Mi abuela había pensado alojarse con nosotros aquella noche, pero convencida de que era mejor dejar solos a mis padres, hizo las maletas y se marchó con una amiga de Irvington. Pasaría la noche en dicha población y la acompañarían en coche al aeropuerto a la mañana siguiente.
Su esperanza de que se produjera una especie de reconciliación entre mis padres después del amargo intercambio de palabras no se cumplió.
Mi madre durmió en la habitación de Andrea aquella noche y todas las noches de los siguientes diez meses, hasta después del juicio, cuando ni todo el dinero de los Westerfield ni su poderoso equipo de abogados defensores lograron salvar a Rob Westerfield de que fuera declarado culpable del asesinato de Andrea.
Después, vendieron la casa. Mi padre volvió a Irvington y mi madre y yo iniciamos una vida nómada, empezando por Florida, cerca de mi abuela. Mi madre, que había trabajado de secretaría una breve temporada antes de casarse, consiguió un empleo en una cadena de hoteles nacional. Siempre muy atractiva, también era lista y diligente, y ascendió con rapidez hasta convertirse en una especie de mediadora en todo tipo de conflictos, lo cual significó mudarse cada año y medio o así a un hotel diferente de una ciudad diferente.
Por desgracia, aplicó la misma diligencia a ocultar a todo el mundo (excepto a mí) el hecho de que se había convertido en una alcohólica, pues no dejaba de beber ni un solo día desde el momento en que llegaba a casa del trabajo. Durante años logró mantener el suficiente control para trabajar, salvo ocasionales brotes de «gripe», cuando necesitaba varios días para recuperar la sobriedad.

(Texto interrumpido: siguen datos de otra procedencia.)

/-! ## Records of reports -/

/-- The fault record of an incident (R399). -/
def State.recordBytes (s : State) (n : Incident) (ref verdict seq : Nat) : Bytes :=
  let r := n.rep
  let many := 1 < n.reporters
  let ev := min 15 (s.eventsIn r.unit r.cls)
  ofWords
    [ r.cls + 2 ^ 8 * n.sev + 2 ^ 12 * ringOf r.cls + 2 ^ 14 * b2n many + 2 ^ 16 * r.subcode + 2 ^ 24 * n.action + 2 ^ 32 * seq,
      r.unit.kind + 2 ^ 8 * r.unit.index + 2 ^ 24 * r.unit.sub + 2 ^ 32 * r.part.getD 0 + 2 ^ 36 * b2n r.part.isSome
        + 2 ^ 37 * verdict + 2 ^ 48 * n.reporters,
      n.first, n.last, r.info0.toNat, r.info1.toNat,
      r.handle + 2 ^ 32 * (r.step % 4096) + 2 ^ 44 * r.kind,
      ref + 2 ^ 32 * ev + 2 ^ 36 * b2n n.perm ]

/-- Write the record of an incident (R403): its SEQ. One of severity DEGRADED or higher is also sent as a platform event
message (R451). -/
def State.writeIncident (s : State) (n : Incident) (ref : Nat) : Nat × State :=
  let s' := s.modHealth fun h => if 1 < n.reporters then { h with cntIncidents := h.cntIncidents + 1 } else h
  let (seq, s') := s'.putRecord (ringOf n.rep.cls) n.rep.unit.kind (s.recordBytes n ref n.verdict)
  (seq, if 3 ≤ n.sev then s'.modHealth fun h => { h with messages := h.messages ++ [s.recordBytes n ref n.verdict seq] } else s')

/-- An incident of one report. -/
def Incident.of (rep : Report) (sev : Nat) (now : Nat) : Incident :=
  { rep, first := rep.time, last := rep.time, reporters := 1, openedAt := now, action := 0, verdict := 0,
    selfReport := rep.selfReport, sev, counted := false, perm := false, seq := 0 }

/-- The concentrator takes a report (R403): it joins the open incident of its source and class or opens one; FATAL reports
and a 257th are records of their own. True where it opened one. -/
def State.fileReport (s : State) (rep : Report) (sev action : Nat) : Bool × State :=
  let now := s.now .steward
  let s := s.modHealth fun h => { h with cntReports := h.cntReports + 1 }
  let same (n : Incident) : Bool := n.rep.unit == rep.unit && n.rep.cls == rep.cls
  if s.health.incidents.any same then
    (false, s.modHealth fun h => { h with
      incidents := modWhere h.incidents same fun n =>
        { n with last := rep.time, reporters := min 65535 (n.reporters + 1), selfReport := n.selfReport || rep.selfReport
                 action := n.action ||| action } })
  else
    let n := { Incident.of rep sev now with action }
    if sev = 5 ∨ 256 ≤ s.health.incidents.length then (true, (s.writeIncident n 0).2)
    else (true, s.modHealth fun h => { h with incidents := h.incidents ++ [n] })

/-- A report that the steward makes itself. -/
def stewardReport (cls : Nat) (u : UnitId) (sub : Nat) (info0 info1 : Nat) (t : Nat) : Report :=
  { cls, unit := u, subcode := sub, part := none, info0 := BitVec.ofNat 64 info0, info1 := BitVec.ofNat 64 info1,
    handle := 0xFFFFFFFF, step := 0, kind := 0, time := t, selfReport := true }

/-- The island where an event of a class takes place (R29): a stack, the pair, a bay or the control island; else the steward, who
judges it. -/
def eventIsland (cls : Nat) (u : UnitId) : Island :=
  match cls with
  | 0x0A => .rowEngine u.index
  | 0x12 | 0x13 | 0x14 | 0x15 => .horvi
  | 0x17 => .cartridge
  | 0x21 => .control
  | _ => .steward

En ocasiones, la bebida la convertía en una persona silenciosa y malhumorada. En otras, se mostraba locuaz, y fue durante estos arranques cuando me di cuenta de que seguía muy enamorada de mi padre.

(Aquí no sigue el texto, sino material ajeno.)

/-- The sum of terms in order, each addition rounded by rnd32 (R123); none for no terms. -/
def sumTerms : List (List Val) → Option (List Val)
  | [] => none
  | x :: l => some (l.foldl (fun a b => List.zipWith (fun p q => rnd32 (p.add q)) a b) x)

/-- The pooled vector of a bag whose positions have these keys (R123, R124). -/
def OpenReq.pool (o : OpenReq) (e : TableEntry) (ks : List EntryKey) : List Val :=
  let zero := List.replicate e.elems (Val.zero false)
  if ks = [] then zero else
  let vals (k : EntryKey) : List Val := e.values (o.value k).data
  let sum : List Val :=
    if o.r.repro || e.cache then
      let rows := (ks.map fun k => k.2.2).eraseDups
      (sumTerms (rows.map fun row =>
        term (ks.filter fun k => k.2.2 == row).length (vals ((ks.find? fun k => k.2.2 == row).getD (0, 0, row))))).getD zero
    else
      let engines := (ks.map Prod.fst).dedup.mergeSort (· ≤ ·)
      (sumTerms (engines.filterMap fun s =>
        sumTerms (((ks.filter fun k => k.1 == s).eraseDups).map fun k => term (ks.filter (· == k)).length (vals k)))).getD zero
  if o.r.mode = 1 then sum.map fun v => rnd32 (v.divRat ks.length) else sum

/-- Codes of a format, packed and padded with zero to n bytes (R117). -/
def packElems (fmt n : Nat) (cs : List Nat) : Bytes := leBytes n (cs.foldr (fun c acc => c + 2 ^ fmtWidth fmt * acc) 0)

/-- Elements in a format, packed and padded with zero to n bytes (R89, R117). -/
def packOut (fmt n : Nat) (vs : List Val) : Bytes := packElems fmt n (vs.map (encodeVal fmt))

/-- Cut a list into bags. -/
def cutBags {α : Type} : List Nat → List α → List (List α)
  | [], _ => []
  | n :: l, ks => ks.take n :: cutBags l (ks.drop n)

/-- The output rows of a gather with their marks (R117, R125). -/
def OpenReq.output (o : OpenReq) (e : TableEntry) (keys : List EntryKey) : List (Bytes × Bool) :=
  let r := o.r
  let u := r.unit e
  let raw (k : EntryKey) : Bytes × Bool :=
    let v := o.value k
    (if r.fmt = 15 then v.data
     else if r.fmt = e.fmt then packElems r.fmt u ((e.codes v.data).map (convert r.fmt r.fmt))
     else packOut r.fmt u (e.values v.data), v.marked)
  if r.pooled then (cutBags r.bags keys).map fun ks => (packOut r.fmt u (o.pool e ks), ks.any fun k => (o.value k).marked)
  else if r.mode = 2 then keys.map raw else keys.eraseDups.map raw

/-- Output rows or bags that a poisoned row has reached (R120, R125). -/
def OpenReq.poisonedOut (o : OpenReq) : Nat :=
  let bad := o.posKeys.filter fun x => (o.value x.2).marked
  if o.r.pooled then (cutBags o.r.bags (List.range o.r.nidx)).countP fun ps => ps.any fun p => bad.any fun x => x.1 == p
  else if o.r.mode = 2 then bad.length else (bad.map Prod.snd).eraseDups.length

/-- The inverse map and the occurrence counts of RAW_DISTINCT (R117). -/
def inverseMap (keys : List EntryKey) : Bytes :=
  let es := keys.eraseDups
  (keys.flatMap fun k => leBytes 4 (es.findIdx (· == k))) ++ es.flatMap fun k => leBytes 4 (keys.filter (· == k)).length

/-! ## Completion (R107, R117 to R120) -/

/-- Write output bytes: to the cell's memory through the ranges checked (R262), or to the peer as READ_RESP (R365). -/
def State.outWrite (s : State) (o : OpenReq) (w : Nat) (d : Data) : State :=
  match o.r.reply with
  | some y => s.netMessage y.k 3 false y.cls y.stream y.msg w d
  | none =>
    let f := s.ranges
    { { s with ranges := o.rngs }.wordWrite (.frontEnd o.die) (s.reqPos o.r) o.r.part w d with ranges := f }

/-- Add to the substitutions of a batch (R164, R310): a pair is taken while one of 65,536 is free. -/
def State.addSubst (s : State) (r : Request) (n : Nat) : State :=
  if n = 0 then s else
  let s := s.modSvc r.part fun t => { t with cntSubst := t.cntSubst + BitVec.ofNat 64 n }
  if r.anyEpoch then s else
  let pairs : Nat := ((s.batches.filter fun b => b.part == r.part).map fun b => b.subst.length).sum
  s.modBatch r.batch fun b =>
    if b.subst.any fun e => e.1 == r.table then
      { b with subst := b.subst.map fun e => if e.1 = r.table then (e.1, e.2 + n) else e }
    else if pairs < 65536 then { b with subst := b.subst ++ [(r.table, n)] }
    else { b with substLost := b.substLost + n }

/-- Status and engine of the token (R119): the lowest status, and the lowest engine whose part ended with it. -/
def OpenReq.worst (o : OpenReq) : Nat × Nat :=
  let bad := o.parts.filter fun p => p.2.status != 0
  let st := bad.foldl (fun m p => lowStatus m p.2.status) 0
  (st, (bad.filter fun p => p.2.status == st).foldl (fun m p => min m p.1) 15)

/-- Close an open request: its record and its token; an epoch that only it held is freed (R116, R143). -/
def State.closeReq (s : State) (o : OpenReq) (status low : Nat) (rec : Bytes) : State :=
  let s := { s with openReqs := s.openReqs.filter fun x => x.r.id != o.r.id }
  let f := s.ranges
  let s := { { s with ranges := o.rngs }.putSummary o.die o.r rec with ranges := f }
  (s.answer o.die o.r status low rec).freeUnheld

/-- Free rows of output, for a gather that ended with STACK_LOST or ENGINE_FAULT (R119). -/
def State.drawRows (s : State) (unit : Nat) : Nat → List (Bytes × Bool) × State
  | 0 => ([], s)
  | n + 1 =>
    let (b, s) := s.drawBytes unit
    let (l, s) := s.drawRows unit n
    ((b, false) :: l, s)

/-- Write the output rows of a gather: they land in the tile register with the token's pop, or at DEST_ADDR (R117, R118). -/
def State.putRows (s : State) (o : OpenReq) (rows : List (Bytes × Bool)) : State :=
  if o.r.destTile then s.tileRows (s.reqPos o.r) o.r.id rows else
  (rows.mapIdx fun k x => (k, x)).foldl (fun s x =>
    s.outWrite o (Request.extents.wordPlusN o.r.dest (x.1 * o.r.stride)) (Data.mark x.2.2 x.2.1)) s

/-- The rows and the inverse map of a gather whose status is nonzero are unspecified (R119). -/
def State.freeOutput (s : State) (o : OpenReq) (e : TableEntry) : State :=
  let r := o.r
  if r.reply.isSome then s else
  let n := s.outRows o.die r e (s.epoch r.table o.epoch)
  let (rows, s) := s.drawRows (r.unit e) n
  let s := s.putRows o rows
  if r.mode = 3 then let (b, s) := s.drawBytes (4 * r.nidx + 4 * n); s.outWrite o r.mapAddr (Data.clean b) else s

/-- The rows and the inverse map of a gather that succeeds (R117, R118). -/
def State.gatherOutput (s : State) (o : OpenReq) (e : TableEntry) : State :=
  let s := s.putRows o (o.output e o.keys)
  if o.r.mode = 3 then s.outWrite o o.r.mapAddr (Data.clean (inverseMap o.keys)) else s

/-- A gather with every part returned (R117 to R120). -/
def State.finishGather (s : State) (o : OpenReq) (e : TableEntry) : State :=
  let (st, eng) := o.worst
  let r := o.r
  let keys := o.keys
  let s := if st ≠ 0 then s.freeOutput o e else s.gatherOutput o e
  let s := if e.cache ∧ st = 0 then
      o.parts.foldl (fun s p => p.2.rows.foldl (fun s v => s.cacheAdmit o.die o.at_ e o.epoch v) s) s else s
  let fetched := (o.parts.map fun p => p.2.fetched).sum
  let count (k : Nat) : Nat := (keys.filter fun x => (o.value x).dflt == k).length
  let s := s.addSubst r (count 2)
  let sumRec := summary [r.nidx, fetched, o.hits.length, (o.parts.map fun p => p.2.slices).sum, count 2, count 1, o.poisonedOut] st
    o.served.length
  s.closeReq o st (if st = 0 then fetched + o.hits.length else eng) sumRec

/-- An add or write with every part returned: it waits for the partner's acknowledgement of its frames while PAIRED
(R384). -/
def State.finishUpdate (s : State) (o : OpenReq) : State :=
  let (st, eng) := o.worst
  let sum (f : Part → Nat) : Nat := (o.parts.map fun p => f p.2).sum
  let applied := sum fun p => p.applied.length
  let sumRec := summary [o.r.nidx, applied, b2n (o.parts.any fun p => p.2.seqSkip), sum (·.stale), sum (·.poisoned),
    sum (·.range), 0] st o.served.length
  let low := if st = 0 then applied else eng
  if o.psns = [] then s.closeReq o st low sumRec
  else { s with openReqs := modWhere s.openReqs (fun x => x.r.id == o.r.id) fun x => { x with result := some (st, low, sumRec) } }

/-- Finish an open request that waits for no engine. -/
def State.finishReq (s : State) (id : Nat) : State :=
  match s.openReqs.find? (fun o => o.r.id == id) with
  | none => s
  | some o =>
    if o.waiting ≠ [] ∨ o.result.isSome then s else
    if o.r.op = 1 then
      match s.table o.r.part o.r.table with
      | some e => s.finishGather o e
      | none => s.closeReq o 1 0 (summary (List.replicate 7 0) 1 0)
    else s.finishUpdate o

—Ellie, me volví loca por él en cuanto le vi por primera vez. ¿Te he contado alguna vez cómo nos conocimos?
Tropecientas, mamá.
—Tenía diecinueve años y llevaba trabajando seis meses de secretaria, mi primer empleo. Compré un coche, una caja naranja sobre ruedas con un depósito de gasolina. Decidí ver qué velocidad máxima alcanzaba en la autovía. De repente, oí una sirena y vi por el retrovisor una luz que destellaba detrás de mí; después una voz me ordenó por un megáfono que parara. Tu padre me puso una multa y me soltó un sermón que me hizo llorar. Pero cuando apareció en el juicio, anunció que iba a darme lecciones de conducir.
Otras veces se lamentaba:
—Era formidable en muchos aspectos. Es licenciado universitario. Tiene buena pinta y cerebro. Pero solo estaba a gusto con sus viejos amigos y no le gustaba cambiar. Por eso no quería mudarse a Oldham. El problema no residía en dónde vivíamos. Era demasiado estricto con Andrea. Aunque nos hubiéramos quedado en Irvington, ella habría continuado citándose en secreto.

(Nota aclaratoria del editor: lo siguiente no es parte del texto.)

-- ==== Sys2Proof/Machine/Partitions.lean ====
section
/-! DEFINITION. The commands of partitions: admission, jobs, preemption, the slice rule, moves and the rings (R303 to R323). -/
namespace Sys2Proof.Machine

/-- ADMISSION (R304). -/
def execAdmission (p : Nat) (s : State) : Host.Outcome State Fault Refusal := .next (s.admission p)

/-! ## Starting a job (R307) -/

/-- The next job of a start queue: LC before BE, each class in its order (R307). -/
def nextJob (l : List Job) : Option Job :=
  match l.find? fun j => j.cls == .lc with
  | some j => some j
  | none => l.head?

/-- An overflow held for a class faults its next job (R306). -/
def State.raiseHeld (s : State) (i : Nat) (k : Cls) : State :=
  match ((s.cell i).ctx k).heldOverflow with
  | none => s
  | some q =>
    let s := s.modCell i fun c => c.setCtx k { c.ctx k with heldOverflow := none }
    if (s.cell i).st = 3 then s else s.cellFault i 6 0 0 q none

/-- Job j of the start queue of position i starts (R307): an empty read buffer (R245), a fresh view stamp (R160), cleared
registers (R76), a new slice (R314), and its batch token. -/
def State.startJob (s : State) (i : Nat) (j : Job) : State :=
  let ctl := s.now .control
  let s := s.modCell i fun c =>
    let x := c.ctx j.cls
    { (c.setCtx j.cls { x with step := min j.entry (c.img.steps.length - 1), loops := [], overLoops := 0, viewStamp := 0 }) with
      job := some j, startQ := c.startQ.erase j, st := 1, held := none, comp := .fresh, readBuf := []
      pend := { c.pend with preempt := false } }
  let s : State := match (s.cell i).part with
    | some p => if j.cls = .lc ∧ j.behindBe
        then s.modPart p fun u => { u with lcWaitMax := max u.lcWaitMax (min 0xFFFFFFFF (ctl - j.queuedAt)) } else s
    | none => s
  let s := s.sliceStart i
  let s := s.tokenArrive i 15 j.cls ⟨BitVec.ofNat 32 j.handle, .control, false, none, none⟩
  s.raiseHeld i j.cls

/-- JOB_START on an idle cell (R307): a BE job does not start before a suspended one. -/
def State.jobStart (s : State) (g : Nat) : State :=
  match s.posOf g with
  | none => s
  | some i =>
    let c := s.cell i
    if c.st ≠ 0 ∨ c.job.isSome then s else
    match nextJob c.startQ with
    | none => s
    | some j => if j.cls = .be ∧ c.susp.isSome then s else s.startJob i j

/-- JOB_START (R307). -/
def execJobStart (g : Nat) (s : State) : Host.Outcome State Fault Refusal := .next (s.jobStart g)

/-! ## Completion -/

/-- BATCH_COMPLETE (R308). -/
def execBatchComplete (handle : Nat) (s : State) : Host.Outcome State Fault Refusal := .next (s.batchComplete handle)

/-- COMPLETION_RECORD (R309, R323). -/
def execCompletionRecord (p : Nat) (s : State) : Host.Outcome State Fault Refusal := .next (s.completionWrite p)

/-! ## Preemption and slices (R311 to R317) -/

/-- PREEMPTION_REQUEST (R311): its handshake completes at a cell that runs BE work and has an LC job waiting. -/
def State.preemptionRequest (s : State) (g : Nat) : State :=
  match s.posOf g with
  | none => s
  | some i =>
    let c := s.cell i
    if c.job.any (fun j => j.cls == .be) && c.startQ.any (fun j => j.cls == .lc)
    then s.modCell i fun c => { c with pend := { c.pend with preempt := true } } else s

/-- PREEMPTION_REQUEST (R311). -/
def execPreemptionRequest (g : Nat) (s : State) : Host.Outcome State Fault Refusal := .next (s.preemptionRequest g)

/-- The LAYER that holds position i has quiesced for what is pending (R311). -/
def State.heldAtLayer (s : State) (i : Nat) : Bool :=
  let c := s.cell i
  c.st == 2 && c.held.any (fun h => kindOf h.w == 0x08) && s.quiet i && !(c.pend.shadow && c.pend.shadowCrc != [])

/-- PREEMPT (R312): the BE job is suspended, the registers are cleared and the LC job starts. -/
def State.preempt (s : State) (g : Nat) : State :=
  match s.posOf g with
  | none => s
  | some i =>
    let c := s.cell i
    match c.job, c.startQ.find? fun j => j.cls == .lc with
    | some b, some j =>
      if !s.heldAtLayer i ∨ !c.preemptDue then s else
      let s := s.modCell i fun c => { c with job := none, susp := some b, held := none }
      let s := s.modBatch b.handle fun x => { x with preempted := x.preempted + 1 }
      let s : State := match c.part with
        | some p => s.modPart p fun u => { u with cntPreempt := u.cntPreempt + 1 }
        | none => s
      s.startJob i j
    | _, _ => s

/-- PREEMPT (R312). -/
def execPreempt (g : Nat) (s : State) : Host.Outcome State Fault Refusal := .next (s.preempt g)

/-- SLICE_LIMIT (R314): a slice beyond the limit is counted; with a preemption pending the BE job is ended. -/
def State.sliceLimit (s : State) (g : Nat) : State :=
  match s.posOf g with
  | none => s
  | some i =>
    let c := s.cell i
    match c.part with
    | none => s
    | some p =>
      let t := s.now (.cell i) - c.pend.sliceStart
      let limit := 1000 * (s.part p).sliceUs
      if !c.job.any (fun j => j.cls == .be) ∨ (c.st ≠ 1 ∧ c.st ≠ 2) ∨ t < limit then s
      else if c.pend.preempt then
        (s.endJob i 2 0).modPart p fun u => { u with cntSliceEnd := u.cntSliceEnd + 1 }
      else if limit < t ∧ !c.pend.sliceOver then
        (s.modCell i fun c => { c with pend := { c.pend with sliceOver := true } }).modPart p fun u =>
          { u with cntSliceOver := u.cntSliceOver + 1 }
      else s

/-- SLICE_LIMIT (R314). -/
def execSliceLimit (g : Nat) (s : State) : Host.Outcome State Fault Refusal := .next (s.sliceLimit g)

/-- BE_RESUME (R317): the suspended context continues after its LAYER. -/
def State.beResume (s : State) (g : Nat) : State :=
  match s.posOf g with
  | none => s
  | some i =>
    let c := s.cell i
    match c.susp with
    | none => s
    | some j =>
      if c.st ≠ 0 ∨ c.job.isSome ∨ c.startQ.any (fun x => x.cls == .lc) then s else
      let s := s.modCell i fun c => { c with job := some j, susp := none, st := 1, comp := .fresh }
      (s.sliceStart i).raiseHeld i .be

/-- BE_RESUME (R317). -/
def execBeResume (g : Nat) (s : State) : Host.Outcome State Fault Refusal := .next (s.beResume g)

/-! ## Moves for a jig (R318, R319) -/

/-- A position of the die of i is in TEST. -/
def State.dieTesting (s : State) (i : Nat) : Bool :=
  (List.range 40).any fun k => (s.cell (40 * (i / 40) + k)).st == 5

/-- JIG_MOVE (R318): the due jig of the cell's position vacates it, at once while the cell has no job, else at the LAYER that
holds it; a preemption goes first. -/
def State.jigMove (s : State) (g : Nat) : State :=
  match s.posOf g with
  | none => s
  | some i =>
    let c := s.cell i
    let j := s.health.jigs.getD i .fresh
    let idle := j.pending && c.st == 0 && c.job.isNone && c.susp.isNone && decide (j.due ≤ s.now (.cell i))
    let held := s.moveDue i && s.heldAtLayer i && !c.preemptDue
    match s.spareOf (i / 40) with
    | none => s
    | some k =>
      if s.dieTesting i ∨ (!idle ∧ !held) then s else
      (s.moveCell i k 8).modHealth fun h => { h with jigs := h.jigs.modify i fun j => { j with pending := false, running := true } }

/-- JIG_MOVE (R319). -/
def execJigMove (g : Nat) (s : State) : Host.Outcome State Fault Refusal := .next (s.jigMove g)

/-- MOVE_DONE (R319): the job goes on after its LAYER with cleared registers. -/
def State.moveDone (s : State) (g : Nat) : State :=
  match s.posOf g with
  | none => s
  | some i =>
    if (s.cell i).st ≠ 8 then s else
    if (s.cell i).job.isNone then s.modCell i Cell.freed
    else (s.modCell i fun c => { c with st := 2 }).layerDone i

/-- MOVE_DONE (R319). -/
def execMoveDone (g : Nat) (s : State) : Host.Outcome State Fault Refusal := .next (s.moveDone g)

/-! ## Ring registers (R322, R323) -/

/-- A write of PART_LC_RING_CTL or PART_BE_RING_CTL. -/
def State.subCtlWrite (s : State) (p : Nat) (be : Bool) (val : Nat) : State :=
  if 16 ≤ p then s else
  let (ctl, _, tail) := ringCtlWrite (s.ringCtl p be) val (s.ringHead p be) (s.ringTail p be) true
  let a := partBase p + if be then 0x28 else 0x18
  ((s.sizeClamp a val).setReg a ctl).modPart p fun u =>
    if be then { u with beTail := tail } else { u with lcTail := tail }

/-- SUBMISSION_RING_CTL_WRITE (R322, R323). -/
def execSubmissionRingCtlWrite (p : Nat) (be : Bool) (val : BitVec 64) (s : State) : Host.Outcome State Fault Refusal :=
  .next (s.subCtlWrite p be val.toNat)

/-- A write of PART_CQ_CTL. -/
def State.cqCtlWrite (s : State) (p : Nat) (val : Nat) : State :=
  if 16 ≤ p then s else
  let u := s.part p
  let (ctl, head, _) := ringCtlWrite (s.reg (partBase p + 0x38)) val u.cqHead u.cqTail false
  ((s.sizeClamp (partBase p + 0x38) val).setReg (partBase p + 0x38) ctl).modPart p fun u => { u with cqHead := head }

/-- CQ_CTL_WRITE (R322, R323). -/
def execCqCtlWrite (p : Nat) (val : BitVec 64) (s : State) : Host.Outcome State Fault Refusal := .next (s.cqCtlWrite p val.toNat)

/-- PART_LC_WAIT_MAX: read and clear (R321). -/
def execPartLcWaitMaxRead (p : Nat) (s : State) : Host.Outcome State Fault Refusal :=
  let v := (s.part p).lcWaitMax
  .next ((s.modPart p fun u => { u with lcWaitMax := 0 }).answerRead v)

end Sys2Proof.Machine
end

Estos recuerdos casi siempre concluían con:
—Ojalá hubiéramos sabido dónde buscar cuando no llegó a casa.
O sea, ojalá les hubiera hablado del escondite.
Cursé el tercer grado en Florida. El cuarto y quinto en Luisiana. El sexto en Colorado. El séptimo en California. El octavo en Nuevo México.
La pensión alimenticia de mi padre llegaba con estricta puntualidad todos los primeros de mes, pero solo le vi de vez en cuando durante aquellos primeros años y después nunca más. Andrea, su niña adorada, había muerto. No quedaba nada entre él y mi madre, salvo un amargo resentimiento y amor helado, y lo que sintiera por mí no era suficiente para que deseara mi presencia. Estar bajo el mismo techo conmigo parecía abrir las cicatrices que habían cerrado sus heridas. Ojalá hubiera hablado del escondite.
A medida que me hacía mayor, la adoración por mi padre dio paso al resentimiento. ¿Y si te plantearas: «Ojalá hubiera interrogado a Ellie en lugar de mandarla a la cama»? ¿Qué te parece, papá?
Por suerte, cuando empecé la universidad habíamos estado el tiempo suficiente en California para establecernos y estudié periodismo en la UCLA. Mi madre murió de cirrosis a los seis meses de licenciarme, y como quería empezar de nuevo, solicité y conseguí el empleo de Atlanta.
Rob Westerfield hizo algo más que asesinar a mi hermana aquella noche de noviembre de hace veintidós años. Mientras Liz dejaba la sopa humeante ante mí, empecé a preguntarme cómo serían nuestras vidas si Andrea no hubiera muerto.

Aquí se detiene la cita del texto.